The following code example show, how to use targetHub to extract miRNA targeting a gene by evidence count in the R statistical programming environment
```
library(RJSONIO)
getTargetingMirna <- function(sym, evidence_count) {
  giUrl <- "HOSTNAME/genesmash/_design/basic/_view/by_symbol"
  glink <- paste(giUrl, "?key=\"", sym, "\"", sep='')
  gene_data <- fromJSON(paste(readLines(glink), collapse=''))
  Target_Info <- NA
  if(length(gene_data[["rows"]]) != 0) {
	  GeneID <- as.character(gene_data$rows[[1]]["id"])
	  #Extracting mirna-target interactions for the Gene from targetHub
	  diUrl <- 'HOSTNAME/tarhub/_design/basic/_view/by_geneIDcount'
	  link <- paste(diUrl, '?key=["', GeneID, '",', evidence_count, ']', sep='')
	  JSON_data <- paste(readLines(link), collapse='')
	  target_data <- fromJSON(JSON_data)
	  if(is.list(target_data) & (length(target_data$rows) > 0)) {
		  target_data <- target_data$rows
		  target_Info <- matrix(nrow = length(target_data), ncol = 2)
		  colnames(target_Info) <- c("miRNA-gene_interaction", "corresponding_mature_miR") 
		  for(i in 1:length(target_data)) {
			target_Info[i,1] = unlist(target_data[[i]]$id)
			target_Info[i,2] = unlist(target_data[[i]]$value)
	      }	
	   } 
  }
  target_Info
}
getTargetingMirna("TP53",2)
```
Some notes on the code:
- The first line loads an R package that converts between JSON objects and R objects.The first two lines of the funcyton getTargetingMirna use the symbol argument to construct an appropriate URL. The next line actually makes the HTTP request to the geneSmash server and converts the JSON response into an R object.

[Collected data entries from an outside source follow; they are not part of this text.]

-- ==== Sys2Proof/Laws/Arith.lean ====
section
/-! SUPPORT. What the arithmetic of Machine/Arith.lean computes: one law per function. -/

namespace Sys2Proof.Machine

/-! ### Words -/

theorem Config.W_eq (c : Config) : c.W = 32 ∨ c.W = 64 := by
  unfold Config.W
  cases c.width <;> simp [Width.bits]

theorem Config.R_le (c : Config) : c.R ≤ 2 ^ 64 := by
  unfold Config.R
  rcases Config.W_eq c with h | h <;> simp [h]

theorem Config.R_pos (c : Config) : 0 < c.R := Nat.two_pow_pos _

theorem Config.qmax_lt (c : Config) : 4 * c.qmax = c.R := by
  unfold Config.R Config.qmax
  rcases Config.W_eq c with h | h <;> (rw [h]; decide)

theorem mkWord_toNat (c : Config) (n : Nat) : (mkWord c n).toNat = n % c.R := by
  have h : n % c.R < c.R := Nat.mod_lt _ (Config.R_pos c)
  have h2 := Config.R_le c
  simp only [mkWord, BitVec.toNat_ofNat]
  exact Nat.mod_eq_of_lt (by omega)

theorem mkWord_toNat_of_lt {c : Config} {n : Nat} (h : n < c.R) : (mkWord c n).toNat = n := by
  rw [mkWord_toNat, Nat.mod_eq_of_lt h]

theorem mkWord_of_lt {c : Config} {n : Nat} (h : n < c.R) : mkWord c n = BitVec.ofNat 64 n := by
  rw [mkWord, Nat.mod_eq_of_lt h]

theorem mkWord_fits (c : Config) (n : Nat) : (mkWord c n).toNat < c.R := by
  rw [mkWord_toNat]
  exact Nat.mod_lt _ (Config.R_pos c)

/-- A word that fits is its own truncation. -/
theorem mkWord_self {c : Config} {w : Word} (h : w.toNat < c.R) : mkWord c w.toNat = w := by
  rw [mkWord_of_lt h]
  simp

/-! ### Bit length, powers of two, bit reversal -/

theorem lt_two_pow_bitlen (q : Nat) : q < 2 ^ bitlen q := by
  unfold bitlen
  split
  · simp [*]
  · exact Nat.lt_log2_self

/-- `bitlen(q)` is the least such exponent (rule R11). -/
theorem bitlen_le {q k : Nat} (h : q < 2 ^ k) : bitlen q ≤ k := by
  unfold bitlen
  split
  · omega
  · rename_i hq
    have := (Nat.log2_lt hq).2 h
    omega

theorem ispow2_iff (q : Nat) : ispow2 q = true ↔ ∃ k, q = 2 ^ k := by
  constructor
  · intro h
    simp only [ispow2, Bool.and_eq_true, beq_iff_eq] at h
    exact ⟨_, h.2.symm⟩
  · rintro ⟨k, rfl⟩
    simp [ispow2]

/-! ### Powers and inverses -/

theorem modPowBits_eq (m k base e : Nat) (h : e < 2 ^ k) : modPowBits m k base e = base ^ e % m := by
  induction k generalizing base e with
  | zero =>
    have : e = 0 := by simpa using h
    simp [modPowBits, this]
  | succ k ih =>
    have hlt : e / 2 < 2 ^ k := by rw [pow_succ] at h; omega
    have hsq : modPowBits m k (base * base % m) (e / 2) = (base * base) ^ (e / 2) % m := by
      rw [ih _ _ hlt, ← Nat.pow_mod]
    have he : base ^ e = (base * base) ^ (e / 2) * base ^ (e % 2) := by
      rw [← pow_two, ← pow_mul, ← pow_add, Nat.div_add_mod]
    simp only [modPowBits, hsq]
    rcases Nat.mod_two_eq_zero_or_one e with h0 | h1
    · simp [h0, he]
    · simp only [h1, if_true, he, pow_one]
      rw [Nat.mul_mod, Nat.mod_mod, ← Nat.mul_mod, Nat.mul_comm]

/-- `modPow` is the power (rules R131, R175). -/
theorem modPow_eq (base e m : Nat) : modPow base e m = base ^ e % m :=
  modPowBits_eq m _ base e (lt_two_pow_bitlen e)

theorem coprime_mod {a b : Nat} (h : Nat.Coprime a b) : Nat.Coprime b (a % b) := by
  rw [Nat.coprime_comm, Nat.Coprime, ← Nat.gcd_rec]
  exact (Nat.coprime_comm.1 h)

theorem invLoop_spec {m a : Nat} (hm : 1 < m) (fuel : Nat) : ∀ r0 r1 t0 t1 : Nat, r1 < fuel →
    Nat.Coprime r0 r1 → a * t0 % m = r0 % m → a * t1 % m = r1 % m → t0 < m → t1 < m →
    invLoop m fuel r0 r1 t0 t1 < m ∧ a * invLoop m fuel r0 r1 t0 t1 % m = 1 := by
  induction fuel with
  | zero => intro r0 r1 t0 t1 h; omega
  | succ fuel ih =>
    intro r0 r1 t0 t1 hf hc h0 h1 ht0 ht1
    simp only [invLoop]
    split
    · rename_i hr
      subst hr
      have hr0 : r0 = 1 := by simpa using hc
      refine ⟨ht0, ?_⟩
      rw [h0, hr0, Nat.mod_eq_of_lt hm]
    · rename_i hr
      have hpos : 0 < r1 := Nat.pos_of_ne_zero hr
      refine ih r1 (r0 % r1) t1 _ ?_ ?_ h1 ?_ ht1 (Nat.mod_lt _ (by omega))
      · have := Nat.mod_lt r0 hpos
        omega
      · exact coprime_mod hc
      · have hle : r0 / r1 * t1 % m ≤ m := (Nat.mod_lt _ (by omega)).le
        have key : (a : ZMod m) * (((t0 + (m - r0 / r1 * t1 % m)) % m : Nat) : ZMod m) = ((r0 % r1 : Nat) : ZMod m) := by
          have h0' : ((a * t0 : Nat) : ZMod m) = (r0 : Nat) := (ZMod.natCast_eq_natCast_iff' _ _ _).2 h0
          have h1' : ((a * t1 : Nat) : ZMod m) = (r1 : Nat) := (ZMod.natCast_eq_natCast_iff' _ _ _).2 h1
          have hd : ((r0 : Nat) : ZMod m) = ((r1 * (r0 / r1) + r0 % r1 : Nat) : ZMod m) := by
            rw [Nat.div_add_mod]
          have e1 : (((t0 + (m - r0 / r1 * t1 % m)) % m : Nat) : ZMod m) = t0 - (r0 / r1 : Nat) * t1 := by
            rw [ZMod.natCast_mod, Nat.cast_add, Nat.cast_sub hle, ZMod.natCast_mod, Nat.cast_mul]
            simp [sub_eq_add_neg]
          push_cast at h0' h1' hd e1 ⊢
          rw [e1, mul_sub, h0', hd]
          calc (r1 : ZMod m) * ((r0 / r1 : Nat) : ZMod m) + ((r0 % r1 : Nat) : ZMod m)
                - a * (((r0 / r1 : Nat) : ZMod m) * t1)
              = (r1 - a * t1) * ((r0 / r1 : Nat) : ZMod m) + ((r0 % r1 : Nat) : ZMod m) := by ring
            _ = ((r0 % r1 : Nat) : ZMod m) := by rw [h1']; ring
        have := (ZMod.natCast_eq_natCast_iff' (a * ((t0 + (m - r0 / r1 * t1 % m)) % m)) (r0 % r1) m).1
          (by rw [Nat.cast_mul]; exact key)
        exact this

/-- `invMod` is the inverse of rule R11. -/
theorem invMod_spec {a m : Nat} (hm : 1 < m) (hc : Nat.Coprime a m) :
    invMod a m < m ∧ a * invMod a m % m = 1 := by
  refine invLoop_spec hm _ m (a % m) 0 (1 % m) (Nat.lt_succ_self _) ?_ (by simp) ?_ (by omega)
    (Nat.mod_lt _ (by omega))
  · exact coprime_mod hc
  · rw [Nat.mod_eq_of_lt hm, mul_one, Nat.mod_mod]

/-- The inverse of rule R11 is unique. -/
theorem invMod_unique {a m u : Nat} (hm : 1 < m) (hc : Nat.Coprime a m) (hu : u < m) (h : a * u % m = 1) :
    invMod a m = u := by
  obtain ⟨h1, h2⟩ := invMod_spec hm hc
  have hmod : a * invMod a m ≡ a * u [MOD m] := by rw [Nat.ModEq, h2, h]
  have := Nat.ModEq.cancel_left_of_coprime (by rwa [Nat.gcd_comm]) hmod
  rwa [Nat.ModEq, Nat.mod_eq_of_lt h1, Nat.mod_eq_of_lt hu] at this

/-! ### Modular addition and subtraction -/

theorem addMod_lt {q : Nat} (h : 0 < q) (u v : Nat) : addMod q u v < q := Nat.mod_lt _ h

theorem subMod_lt {q : Nat} (h : 0 < q) (u v : Nat) : subMod q u v < q := Nat.mod_lt _ h

/-- `subMod` is the non-negative remainder of the integer difference (rule R8). -/
theorem subMod_eq {q : Nat} (h : 0 < q) (u v : Nat) : ((subMod q u v : Nat) : Int) = ((u : Int) - v) % q := by
  have hle : v % q ≤ q := (Nat.mod_lt v h).le
  unfold subMod
  rw [Int.natCast_mod, Nat.cast_add, Nat.cast_sub hle, Int.natCast_mod]
  have : (u : Int) + ((q : Int) - (v : Int) % q) = (u - v) + q * (1 + v / q) := by
    have := Int.emod_add_mul_ediv (v : Int) q
    linarith
  rw [this, Int.add_mul_emod_self_left]

end Sys2Proof.Machine
end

This code snippet converts an alternate gene identifier to Entrez gene identifier. The Entrez gene identifier obtained from geneSmash is used to make a mirna-target data retreival using similar HTTP request to targetHub. The final lines extract the relevant part of the response
- This version of the code does not perform error checking on the result, so it can probably not be used in production code. Failure can occur because the server is not available, or because the symbol passed as an argument is not a valid HUGO symbol, or because no known miRNA-target interaction is available for the gene; all three conditions should be checked.